Ms. Callaway takes it as far as it can go without going overboard on “Blue Moon,” delivered in the style of Etta James rather than Ella Fitzgerald. On a medley of two Arlen-Koehler weather songs, “Stormy Weather” and “When the Sun Comes Out,” she and her special guest, her sister, the musical theater singer Liz Callaway, push the blues mannerisms right to the edge and possibly just over. However, on Arlen’s “Blues in the Night,” Ms. Callaway lays it on way too thick. Yet on the album, she makes fun of this tendency with the funniest original I have yet heard from her, “The I’m-Too-White-to-Sing-the-Blues Blues,” on which she humorously makes the point that white people can’t sing the blues. At various times in the live show, she both proves and disproves this widely held belief.

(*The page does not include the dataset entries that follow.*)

-- ==== Sys2Proof/Machine/Clock.lean ====
section
/-! DEFINITION. The station clock: pulses, holdover and internal advances (R27 to R30), the loading of a setting (R32, R33), and how an advance is handed on (R31, R34, R35, R37). -/

namespace Sys2Proof.Machine

/-- How an advance of the clock is handed on. -/
inductive Handing where
  | nothing
  | ordinary
  | first
  | step (magnitude : Nat)
  deriving DecidableEq, Repr

/-- The clock's value as an absolute second. -/
def Clock.value (c : Clock) : Nat := absolute c.day c.second

/-- An advance by a number of seconds, a pending setting loaded at it (R25, R32, R33); 0 is a pulse that does not advance. The step is that of the value the clock takes, at a two-second advance the setting plus one second (the model's reading, log 70). -/
def Clock.advance (c : Clock) (n : Nat) : Clock × Handing :=
  let predicted := min (c.value + n) lastSecond
  match c.setting with
  | none => if n = 0 then (c, .nothing) else (c.setTo predicted, .ordinary)
  | some v =>
    let value := min (absolute v.day v.second + (n - 1)) lastSecond
    let loaded := { c.setTo value with setting := none, everSet := true }
    if c.status = .unset then
      ({ loaded with status := .holdover, watch := some (c.lastAdvance + Config.pulseLimit) }, .first)
    else if absDiff value predicted ≤ 1 then (loaded, .ordinary)
    else (loaded, .step (min (absDiff value predicted) 65535))

/-- A second pulse at a time of the timebase (R27, R29, R30). -/
def Clock.pulse (c : Clock) (t : Nat) : Clock × Handing :=
  match c.status with
  | .unset => (c, .nothing)
  | .locked =>
    if t - c.lastPulse < 500 then (c, .nothing)
    else
      Clock.advance { c with lastPulse := t, lastAdvance := t, watch := some (t + Config.pulseLimit) }
        ((t - c.lastPulse + 500) / 1000)
  | .holdover =>
    let joins := t - c.lastAdvance < 500
    Clock.advance
      { c with status := .locked, lastPulse := t, watch := some (t + Config.pulseLimit)
               lastAdvance := if joins then c.lastAdvance else t }
      (if joins then 0 else 1)

/-- The pulse watch reaches 2 s at a time of the timebase, and was running (R28). -/
def Clock.watchEnds (c : Clock) (t : Nat) : Clock × Handing :=
  if c.status = .locked then Clock.advance { c with status := .holdover, watch := none, lastAdvance := t } 2
  else ({ c with watch := none }, .nothing)

/-- An internal advance, one second after the last (R28, R30, R42). -/
def Clock.tick (c : Clock) : Clock × Handing :=
  if c.status = .locked then (c, .nothing) else Clock.advance { c with lastAdvance := c.lastAdvance + 1000 } 1

/-- A minute boundary is reached by an advance (R31). -/
def minuteReached (old new : Nat) : Bool := new % 60 == 0 || old / 60 < new / 60

/-- Retirement and the calendar's removal test of a later day (R24, R31, R40). -/
def laterDay (e : Env) (h : Hall) : Hall := calendarTest e (retire e h.table.records h)

/-- The live season found for a new day, a turn posted and rescanned (R37), then the tests of a later day (R31); in UNSET no season turns and no day has passed (R30; log 39). -/
def dayTests (e : Env) (oldDay : Nat) (scanAll : Hall → Hall) (h : Hall) : Hall :=
  if e.clock.day = oldDay then h
  else
    let was := h.calendar.live
    let h := findLive e h
    if e.unset then h
    else
      let h := if h.calendar.live = was then h else scanAll (post e .seasonTurned (h.calendar.live.getD 0) h)
      if oldDay < e.clock.day then laterDay e h else h

/-- The rescan of a clock step: of a step to an earlier value as R35 says, of another as any rescan (R34, R35; log 38). -/
def stepScan (e : Env) (old : Clock) (h : Hall) : Hall :=
  if e.clock.value ≤ old.value then rescanBack e h else rescan e h

/-- An advance handed on to the lookahead unit, the table and the calendar (R31 to R35; log 5); e holds the new value. -/
def handOn (e : Env) (old : Clock) (how : Handing) (h : Hall) : Hall :=
  match how with
  | .nothing => h
  | .ordinary =>
    let h := settle e h
    let h := if minuteReached old.value e.clock.value then settle e (minuteScan e h) else h
    dayTests e old.day (rescan e) h
  | .first => rescan e (laterDay e (findLive e h))
  | .step magnitude => dayTests e old.day (stepScan e old) (settle e (stepScan e old (post e .clockStep magnitude h)))

end Sys2Proof.Machine
end

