/-- The FORMAT check passes a record exactly when none of R7's cases holds; the SEASON, RANGE, BAND, POWER and SETTING checks exactly when it names a season of the calendar that has not ended and fits its transmitter, its main antenna and its alternate (R7 to R11). -/
def Obligations.FieldAndFitChecks : Prop :=
  (∀ b : Offered, formatOk b = true ↔
     (1 ≤ b.number ∧ b.number ≤ 9999) ∧ (1 ≤ b.season ∧ b.season ≤ 255) ∧ b.transmitter ≤ 11 ∧ b.antenna ≤ 24 ∧
     (∀ a, b.alternate = some a → a ≤ 24 ∧ a ≠ b.antenna) ∧ (-6 ≤ b.setting.slew ∧ b.setting.slew ≤ 6) ∧
     (2300 ≤ b.frequency ∧ b.frequency ≤ 26100 ∧ 5 ∣ b.frequency) ∧ (10 ≤ b.power ∧ b.power ≤ 600) ∧ b.start ≤ 1439 ∧
     (1 ≤ b.duration ∧ b.duration ≤ 1440) ∧ (∃ w : Fin 7, b.days[w.val] = true) ∧
     (∀ f l, b.firstDay = some f → b.lastDay = some l → f ≤ l) ∧ b.label.length ≤ 12 ∧ ∀ c ∈ b.label, 32 ≤ c ∧ c ≤ 126) ∧
  (∀ (e : Env) (h : Hall) (b : Offered),
     (seasonOk e h b = true ↔ (∃ s ∈ h.calendar.entries, s.id = b.season) ∧
       (e.clock.status ≠ .unset → ∀ s ∈ h.calendar.entries, s.id = b.season →
         ∀ n ∈ h.calendar.entries, s.firstDay < n.firstDay → e.clock.day < n.firstDay)) ∧
     (rangeOk e b = true ↔ (e.txConfig b.transmitter).present = true ∧ (e.antConfig b.antenna).present = true ∧
       (∀ a, b.alternate = some a → (e.antConfig a).present = true) ∧
       (e.txConfig b.transmitter).minFreq ≤ b.frequency ∧ b.frequency ≤ (e.txConfig b.transmitter).maxFreq) ∧
     (bandOk e b = true ↔
       (∃ w ∈ (e.antConfig b.antenna).windows, w.low ≤ b.frequency ∧ b.frequency ≤ w.high) ∧
       ∀ a, b.alternate = some a →
         (∃ w ∈ (e.antConfig a).windows, w.low ≤ b.frequency ∧ b.frequency ≤ w.high) ∧ b.power ≤ (e.antConfig a).rating) ∧
     (powerOk e b = true ↔ b.power ≤ (e.txConfig b.transmitter).rated ∧ b.power ≤ (e.antConfig b.antenna).rating) ∧
     (settingOk e b = true ↔ b.setting.slew.natAbs ≤ (e.antConfig b.antenna).maxSlew ∧
       (b.setting.dir = .reverse → (e.antConfig b.antenna).reversible = true)))

/-- Two records overlap across the week when some pair of their weekly intervals overlaps on the circle of 10 080 minutes; intervals that merely touch do not (R14). -/
def Obligations.WeeklyIntervalsOverlap : Prop :=
  ∀ x y : Offered, weekOverlap x y = true ↔
    ∃ v w : Fin 7, x.days[v.val] = true ∧ y.days[w.val] = true ∧
      ((((w.val * 1440 + y.start : Nat) : Int) - ((v.val * 1440 + x.start : Nat) : Int)) % 10080 < (x.duration : Int) ∨
       (((v.val * 1440 + x.start : Nat) : Int) - ((w.val * 1440 + y.start : Nat) : Int)) % 10080 < (y.duration : Int))

/-- An offered record is compared with the current and the parked fields of every other record of its season that it overlaps in the week and in their ranges of days, an end extended by a day past midnight (R13, R15); a transmitter conflict is looked for among all first, then a main antenna, then frequencies closer than the guard spacing, and the first record found is named, in ascending number, current fields before parked (R6, R13, R16). The parked fields of a booking are those of the amendment slot that names it; of two such slots the lowest transmitter's, the model's choice (log 64). -/
def Obligations.ConflictsOfARecord : Prop :=
  ((∀ x y : Offered, datesOverlap x y = true ↔
     (∀ f l, x.firstDay = some f → y.lastDay = some l → f ≤ l + if 1440 < y.start + y.duration then 1 else 0) ∧
     ∀ f l, y.firstDay = some f → x.lastDay = some l → f ≤ l + if 1440 < x.start + x.duration then 1 else 0) ∧
   ∀ (h : Hall) (b : Offered),
     (∀ c, c ∈ comparedWith h b ↔
       c.number ≠ b.number ∧ c.fields.season = b.season ∧ weekOverlap b c.fields = true ∧ datesOverlap b c.fields = true ∧
       ∃ r ∈ h.table.records, r.fields.number = c.number ∧
         ((c.parked = false ∧ c.fields = r.fields) ∨ (c.parked = true ∧ parkedOf h c.number = some c.fields))) ∧
     (∀ number p, parkedOf h number = some p ↔ ∃ t, t < 12 ∧ h.slotOf t = some p ∧ p.number = number ∧
       ∀ u, u < t → ∀ q, h.slotOf u = some q → q.number ≠ number) ∧
     (CollectionsOk h → (comparedWith h b).Pairwise fun c d =>
       c.number < d.number ∨ (c.number = d.number ∧ c.parked = false ∧ d.parked = true))) ∧
  (∀ (e : Env) (h : Hall) (b : Offered),
     conflictOf e h b =
       ((((comparedWith h b).find? fun c => c.fields.transmitter == b.transmitter).map fun c =>
           (.conflictTx, c.number, c.parked)).or
        (((comparedWith h b).find? fun c => c.fields.antenna == b.antenna).map fun c =>
           (.conflictAnt, c.number, c.parked))).or
        (((comparedWith h b).find? fun c =>
           decide (((c.fields.frequency : Int) - (b.frequency : Int)).natAbs < e.config.hall.guard)).map fun c =>
             (.conflictFreq, c.number, c.parked)))

/-! ## The booking table: commands (01, 08) -/

/-- The nearly-full test posts the free count once each time it falls to the level from above (R5). -/
def Obligations.NearlyFullLevel : Prop :=
  ∀ (e : Env) (h : Hall),
    nearlyFullTest e h =
      if e.config.hall.nearlyFull < 1024 - h.table.records.length then
        { h with table := { h.table with armed := true } }
      else if h.table.armed = true then
        { h with table := { h.table with armed := false }
                 attention := h.attention.post e.mask .tableNearlyFull (1024 - h.table.records.length) }
      else h

/-- ENTER: a record that fails a check is refused with its code, and number and mark of a conflict; another is added ACTIVE, never run, its outcome NONE, every other record as it stood, and its transmitter's cues are made again of the table with it (R17, R50). -/
def Obligations.EnterAddsTheRecord : Prop :=
  (∀ (s : State) (tag : Byte) (b : Offered), s.takes .planning = true →
    exec (.enter tag (.fields b)) s =
      match entryCheck s.env s.hall false b with
      | some (code, none) => answers s .planning 1 tag code
      | some (code, some (number, mark)) =>
        .next (s.reply .planning 1 tag (some { result := code, body := .booking number mark }))
      | none => takes s .planning 1 tag (addBooking s.env b)) ∧
  ∀ (e : Env) (b : Offered) (h : Hall),
    (∀ r, r ∈ (addBooking e b h).table.records ↔
      r = { fields := b, state := .active, lastRun := none, outcome := .none } ∨ r ∈ h.table.records) ∧
    (addBooking e b h).table.records.length = h.table.records.length + 1 ∧
    (addBooking e b h).lookahead =
      (refresh e b.transmitter
        { h with table := { h.table with records := (addBooking e b h).table.records } }).lookahead ∧
    addBooking e b h = { h with table := (addBooking e b h).table, lookahead := (addBooking e b h).lookahead
                                attention := (addBooking e b h).attention }

/-- LOAD BLOCK: 1 to 8 records are judged one after another, each against a table that holds those accepted before it, and answered DONE with a result for each; another number of records is refused FORMAT (R18). -/
def Obligations.LoadBlockJudgesInTurn : Prop :=
  (∀ (s : State) (tag : Byte) (l : List Offered), s.takes .planning = true →
    exec (.loadBlock tag (.fields l)) s =
      if l.length < 1 ∨ 8 < l.length then answers s .planning 2 tag .format
      else .next ((s.act fun h => (loadRecords s.env l h).1).reply .planning 2 tag
        (some { result := .done, body := .block (loadRecords s.env l s.hall).2 }))) ∧
  ∀ (e : Env) (l : List Offered) (b : Offered) (h : Hall),
    loadRecords e [] h = (h, []) ∧
    loadRecords e (l ++ [b]) h =
      (match entryCheck e (loadRecords e l h).1 false b with
       | some r => ((loadRecords e l h).1, (loadRecords e l h).2 ++ [r])
       | none => (addBooking e b (loadRecords e l h).1, (loadRecords e l h).2 ++ [(.done, none)])) ∧
    (loadRecords e l h).2.length = l.length
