-- ==== Sys2Proof/Laws/State.lean ====
section
/-! SUPPORT. One lemma per field per update of the hall and of the state, true by unfolding, so that no later proof unfolds a record update. -/

namespace Sys2Proof.Machine

/-! ## setTx -/

@[simp] theorem setTx_table (h : Hall) (t : Nat) (f : Tx → Tx) : (h.setTx t f).table = h.table := rfl
@[simp] theorem setTx_calendar (h : Hall) (t : Nat) (f : Tx → Tx) : (h.setTx t f).calendar = h.calendar := rfl
@[simp] theorem setTx_lookahead (h : Hall) (t : Nat) (f : Tx → Tx) : (h.setTx t f).lookahead = h.lookahead := rfl
@[simp] theorem setTx_matrix (h : Hall) (t : Nat) (f : Tx → Tx) : (h.setTx t f).matrix = h.matrix := rfl
@[simp] theorem setTx_txs (h : Hall) (t : Nat) (f : Tx → Tx) : (h.setTx t f).txs = update h.txs t f := rfl
@[simp] theorem setTx_carriages (h : Hall) (t : Nat) (f : Tx → Tx) : (h.setTx t f).carriages = h.carriages := rfl
@[simp] theorem setTx_waiting (h : Hall) (t : Nat) (f : Tx → Tx) : (h.setTx t f).waiting = h.waiting := rfl
@[simp] theorem setTx_parked (h : Hall) (t : Nat) (f : Tx → Tx) : (h.setTx t f).parked = h.parked := rfl
@[simp] theorem setTx_monitors (h : Hall) (t : Nat) (f : Tx → Tx) : (h.setTx t f).monitors = h.monitors := rfl
@[simp] theorem setTx_attention (h : Hall) (t : Nat) (f : Tx → Tx) : (h.setTx t f).attention = h.attention := rfl
@[simp] theorem setTx_resume (h : Hall) (t : Nat) (f : Tx → Tx) : (h.setTx t f).resume = h.resume := rfl
@[simp] theorem setTx_orders (h : Hall) (t : Nat) (f : Tx → Tx) : (h.setTx t f).orders = h.orders := rfl
@[simp] theorem setTx_agenda (h : Hall) (t : Nat) (f : Tx → Tx) : (h.setTx t f).agenda = h.agenda := rfl
@[simp] theorem setTx_keyAgain (h : Hall) (t : Nat) (f : Tx → Tx) : (h.setTx t f).keyAgain = h.keyAgain := rfl

/-! ## setCarriage -/

@[simp] theorem setCarriage_table (h : Hall) (t : Nat) (c : Option Carriage) : (h.setCarriage t c).table = h.table := rfl
@[simp] theorem setCarriage_calendar (h : Hall) (t : Nat) (c : Option Carriage) : (h.setCarriage t c).calendar = h.calendar := rfl
@[simp] theorem setCarriage_lookahead (h : Hall) (t : Nat) (c : Option Carriage) : (h.setCarriage t c).lookahead = h.lookahead := rfl
@[simp] theorem setCarriage_matrix (h : Hall) (t : Nat) (c : Option Carriage) : (h.setCarriage t c).matrix = h.matrix := rfl
@[simp] theorem setCarriage_txs (h : Hall) (t : Nat) (c : Option Carriage) : (h.setCarriage t c).txs = h.txs := rfl
@[simp] theorem setCarriage_carriages (h : Hall) (t : Nat) (c : Option Carriage) : (h.setCarriage t c).carriages = write h.carriages t c := rfl
@[simp] theorem setCarriage_waiting (h : Hall) (t : Nat) (c : Option Carriage) : (h.setCarriage t c).waiting = h.waiting := rfl
@[simp] theorem setCarriage_parked (h : Hall) (t : Nat) (c : Option Carriage) : (h.setCarriage t c).parked = h.parked := rfl
@[simp] theorem setCarriage_monitors (h : Hall) (t : Nat) (c : Option Carriage) : (h.setCarriage t c).monitors = h.monitors := rfl
@[simp] theorem setCarriage_attention (h : Hall) (t : Nat) (c : Option Carriage) : (h.setCarriage t c).attention = h.attention := rfl
@[simp] theorem setCarriage_resume (h : Hall) (t : Nat) (c : Option Carriage) : (h.setCarriage t c).resume = h.resume := rfl
@[simp] theorem setCarriage_orders (h : Hall) (t : Nat) (c : Option Carriage) : (h.setCarriage t c).orders = h.orders := rfl
@[simp] theorem setCarriage_agenda (h : Hall) (t : Nat) (c : Option Carriage) : (h.setCarriage t c).agenda = h.agenda := rfl
@[simp] theorem setCarriage_keyAgain (h : Hall) (t : Nat) (c : Option Carriage) : (h.setCarriage t c).keyAgain = h.keyAgain := rfl

/-! ## mapCarriage -/

@[simp] theorem mapCarriage_table (h : Hall) (t : Nat) (f : Carriage → Carriage) : (h.mapCarriage t f).table = h.table := rfl
@[simp] theorem mapCarriage_calendar (h : Hall) (t : Nat) (f : Carriage → Carriage) : (h.mapCarriage t f).calendar = h.calendar := rfl
@[simp] theorem mapCarriage_lookahead (h : Hall) (t : Nat) (f : Carriage → Carriage) : (h.mapCarriage t f).lookahead = h.lookahead := rfl
@[simp] theorem mapCarriage_matrix (h : Hall) (t : Nat) (f : Carriage → Carriage) : (h.mapCarriage t f).matrix = h.matrix := rfl
@[simp] theorem mapCarriage_txs (h : Hall) (t : Nat) (f : Carriage → Carriage) : (h.mapCarriage t f).txs = h.txs := rfl
@[simp] theorem mapCarriage_carriages (h : Hall) (t : Nat) (f : Carriage → Carriage) : (h.mapCarriage t f).carriages = write h.carriages t ((h.carriage t).map f) := rfl
@[simp] theorem mapCarriage_waiting (h : Hall) (t : Nat) (f : Carriage → Carriage) : (h.mapCarriage t f).waiting = h.waiting := rfl
@[simp] theorem mapCarriage_parked (h : Hall) (t : Nat) (f : Carriage → Carriage) : (h.mapCarriage t f).parked = h.parked := rfl
@[simp] theorem mapCarriage_monitors (h : Hall) (t : Nat) (f : Carriage → Carriage) : (h.mapCarriage t f).monitors = h.monitors := rfl
@[simp] theorem mapCarriage_attention (h : Hall) (t : Nat) (f : Carriage → Carriage) : (h.mapCarriage t f).attention = h.attention := rfl
@[simp] theorem mapCarriage_resume (h : Hall) (t : Nat) (f : Carriage → Carriage) : (h.mapCarriage t f).resume = h.resume := rfl
@[simp] theorem mapCarriage_orders (h : Hall) (t : Nat) (f : Carriage → Carriage) : (h.mapCarriage t f).orders = h.orders := rfl
@[simp] theorem mapCarriage_agenda (h : Hall) (t : Nat) (f : Carriage → Carriage) : (h.mapCarriage t f).agenda = h.agenda := rfl
@[simp] theorem mapCarriage_keyAgain (h : Hall) (t : Nat) (f : Carriage → Carriage) : (h.mapCarriage t f).keyAgain = h.keyAgain := rfl

/-! ## setWaiting -/

@[simp] theorem setWaiting_table (h : Hall) (t : Nat) (l : List Waiting) : (h.setWaiting t l).table = h.table := rfl
@[simp] theorem setWaiting_calendar (h : Hall) (t : Nat) (l : List Waiting) : (h.setWaiting t l).calendar = h.calendar := rfl
@[simp] theorem setWaiting_lookahead (h : Hall) (t : Nat) (l : List Waiting) : (h.setWaiting t l).lookahead = h.lookahead := rfl
@[simp] theorem setWaiting_matrix (h : Hall) (t : Nat) (l : List Waiting) : (h.setWaiting t l).matrix = h.matrix := rfl
@[simp] theorem setWaiting_txs (h : Hall) (t : Nat) (l : List Waiting) : (h.setWaiting t l).txs = h.txs := rfl
@[simp] theorem setWaiting_carriages (h : Hall) (t : Nat) (l : List Waiting) : (h.setWaiting t l).carriages = h.carriages := rfl
@[simp] theorem setWaiting_waiting (h : Hall) (t : Nat) (l : List Waiting) : (h.setWaiting t l).waiting = write h.waiting t l := rfl
@[simp] theorem setWaiting_parked (h : Hall) (t : Nat) (l : List Waiting) : (h.setWaiting t l).parked = h.parked := rfl
@[simp] theorem setWaiting_monitors (h : Hall) (t : Nat) (l : List Waiting) : (h.setWaiting t l).monitors = h.monitors := rfl
@[simp] theorem setWaiting_attention (h : Hall) (t : Nat) (l : List Waiting) : (h.setWaiting t l).attention = h.attention := rfl
@[simp] theorem setWaiting_resume (h : Hall) (t : Nat) (l : List Waiting) : (h.setWaiting t l).resume = h.resume := rfl
@[simp] theorem setWaiting_orders (h : Hall) (t : Nat) (l : List Waiting) : (h.setWaiting t l).orders = h.orders := rfl
@[simp] theorem setWaiting_agenda (h : Hall) (t : Nat) (l : List Waiting) : (h.setWaiting t l).agenda = h.agenda := rfl
@[simp] theorem setWaiting_keyAgain (h : Hall) (t : Nat) (l : List Waiting) : (h.setWaiting t l).keyAgain = h.keyAgain := rfl

/-! ## setSlot -/

@[simp] theorem setSlot_table (h : Hall) (t : Nat) (r : Option Offered) : (h.setSlot t r).table = h.table := rfl
@[simp] theorem setSlot_calendar (h : Hall) (t : Nat) (r : Option Offered) : (h.setSlot t r).calendar = h.calendar := rfl
@[simp] theorem setSlot_lookahead (h : Hall) (t : Nat) (r : Option Offered) : (h.setSlot t r).lookahead = h.lookahead := rfl
@[simp] theorem setSlot_matrix (h : Hall) (t : Nat) (r : Option Offered) : (h.setSlot t r).matrix = h.matrix := rfl
@[simp] theorem setSlot_txs (h : Hall) (t : Nat) (r : Option Offered) : (h.setSlot t r).txs = h.txs := rfl
@[simp] theorem setSlot_carriages (h : Hall) (t : Nat) (r : Option Offered) : (h.setSlot t r).carriages = h.carriages := rfl
@[simp] theorem setSlot_waiting (h : Hall) (t : Nat) (r : Option Offered) : (h.setSlot t r).waiting = h.waiting := rfl
@[simp] theorem setSlot_parked (h : Hall) (t : Nat) (r : Option Offered) : (h.setSlot t r).parked = write h.parked t r := rfl
@[simp] theorem setSlot_monitors (h : Hall) (t : Nat) (r : Option Offered) : (h.setSlot t r).monitors = h.monitors := rfl
@[simp] theorem setSlot_attention (h : Hall) (t : Nat) (r : Option Offered) : (h.setSlot t r).attention = h.attention := rfl
@[simp] theorem setSlot_resume (h : Hall) (t : Nat) (r : Option Offered) : (h.setSlot t r).resume = h.resume := rfl
@[simp] theorem setSlot_orders (h : Hall) (t : Nat) (r : Option Offered) : (h.setSlot t r).orders = h.orders := rfl
@[simp] theorem setSlot_agenda (h : Hall) (t : Nat) (r : Option Offered) : (h.setSlot t r).agenda = h.agenda := rfl
@[simp] theorem setSlot_keyAgain (h : Hall) (t : Nat) (r : Option Offered) : (h.setSlot t r).keyAgain = h.keyAgain := rfl

/-! ## setMonitor -/

@[simp] theorem setMonitor_table (h : Hall) (t : Nat) (f : Monitor → Monitor) : (h.setMonitor t f).table = h.table := rfl
@[simp] theorem setMonitor_calendar (h : Hall) (t : Nat) (f : Monitor → Monitor) : (h.setMonitor t f).calendar = h.calendar := rfl
@[simp] theorem setMonitor_lookahead (h : Hall) (t : Nat) (f : Monitor → Monitor) : (h.setMonitor t f).lookahead = h.lookahead := rfl
@[simp] theorem setMonitor_matrix (h : Hall) (t : Nat) (f : Monitor → Monitor) : (h.setMonitor t f).matrix = h.matrix := rfl
@[simp] theorem setMonitor_txs (h : Hall) (t : Nat) (f : Monitor → Monitor) : (h.setMonitor t f).txs = h.txs := rfl
@[simp] theorem setMonitor_carriages (h : Hall) (t : Nat) (f : Monitor → Monitor) : (h.setMonitor t f).carriages = h.carriages := rfl
@[simp] theorem setMonitor_waiting (h : Hall) (t : Nat) (f : Monitor → Monitor) : (h.setMonitor t f).waiting = h.waiting := rfl
@[simp] theorem setMonitor_parked (h : Hall) (t : Nat) (f : Monitor → Monitor) : (h.setMonitor t f).parked = h.parked := rfl
@[simp] theorem setMonitor_monitors (h : Hall) (t : Nat) (f : Monitor → Monitor) : (h.setMonitor t f).monitors = update h.monitors t f := rfl
@[simp] theorem setMonitor_attention (h : Hall) (t : Nat) (f : Monitor → Monitor) : (h.setMonitor t f).attention = h.attention := rfl
@[simp] theorem setMonitor_resume (h : Hall) (t : Nat) (f : Monitor → Monitor) : (h.setMonitor t f).resume = h.resume := rfl
@[simp] theorem setMonitor_orders (h : Hall) (t : Nat) (f : Monitor → Monitor) : (h.setMonitor t f).orders = h.orders := rfl
@[simp] theorem setMonitor_agenda (h : Hall) (t : Nat) (f : Monitor → Monitor) : (h.setMonitor t f).agenda = h.agenda := rfl
@[simp] theorem setMonitor_keyAgain (h : Hall) (t : Nat) (f : Monitor → Monitor) : (h.setMonitor t f).keyAgain = h.keyAgain := rfl

/-! ## mapMatrix -/

@[simp] theorem mapMatrix_table (h : Hall) (f : Matrix → Matrix) : (h.mapMatrix f).table = h.table := rfl
@[simp] theorem mapMatrix_calendar (h : Hall) (f : Matrix → Matrix) : (h.mapMatrix f).calendar = h.calendar := rfl
@[simp] theorem mapMatrix_lookahead (h : Hall) (f : Matrix → Matrix) : (h.mapMatrix f).lookahead = h.lookahead := rfl
@[simp] theorem mapMatrix_matrix (h : Hall) (f : Matrix → Matrix) : (h.mapMatrix f).matrix = f h.matrix := rfl
@[simp] theorem mapMatrix_txs (h : Hall) (f : Matrix → Matrix) : (h.mapMatrix f).txs = h.txs := rfl
@[simp] theorem mapMatrix_carriages (h : Hall) (f : Matrix → Matrix) : (h.mapMatrix f).carriages = h.carriages := rfl
@[simp] theorem mapMatrix_waiting (h : Hall) (f : Matrix → Matrix) : (h.mapMatrix f).waiting = h.waiting := rfl
@[simp] theorem mapMatrix_parked (h : Hall) (f : Matrix → Matrix) : (h.mapMatrix f).parked = h.parked := rfl
@[simp] theorem mapMatrix_monitors (h : Hall) (f : Matrix → Matrix) : (h.mapMatrix f).monitors = h.monitors := rfl
@[simp] theorem mapMatrix_attention (h : Hall) (f : Matrix → Matrix) : (h.mapMatrix f).attention = h.attention := rfl
@[simp] theorem mapMatrix_resume (h : Hall) (f : Matrix → Matrix) : (h.mapMatrix f).resume = h.resume := rfl
@[simp] theorem mapMatrix_orders (h : Hall) (f : Matrix → Matrix) : (h.mapMatrix f).orders = h.orders := rfl
@[simp] theorem mapMatrix_agenda (h : Hall) (f : Matrix → Matrix) : (h.mapMatrix f).agenda = h.agenda := rfl
@[simp] theorem mapMatrix_keyAgain (h : Hall) (f : Matrix → Matrix) : (h.mapMatrix f).keyAgain = h.keyAgain := rfl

The Wednesday show included some of her familiar vaudeville shtick (like that of Torme, no matter how many times I’ve heard it, I never tire of it), her “Diva Blessing,” and her bit in which she spontaneously cobbles together a somewhat surreal song from random phrases shouted out by the crowd; this one included images of Dame Edna and Billie Holiday encountering jellyfish on the beach. If there’s a more entertaining performer currently working in New York, I have yet to hear her.

***

This Sunday at 7 p.m., there is a benefit concert for one of my own mentors and spiritual fathers, the historian and cornetist Richard M. Sudhalter, whose books (particularly “Bix: Man and Legend” and “Lost Chords”) are an essential part of any jazz education, and who is battling the effects of a stroke and of multiple system atrophy. The concert will take place at St. Peter’s, and the leading attractions, along with the two organizers — the clarinetist Dan Levinson and the trumpeter Randy Sandke — are the outstanding Canadian guitarist and singer Jeff Healey, the pianistsinger Daryl Sherman, and the full Loren Schoenberg big band. It promises to be an outstanding event for a man who has made an outstanding contribution to jazz.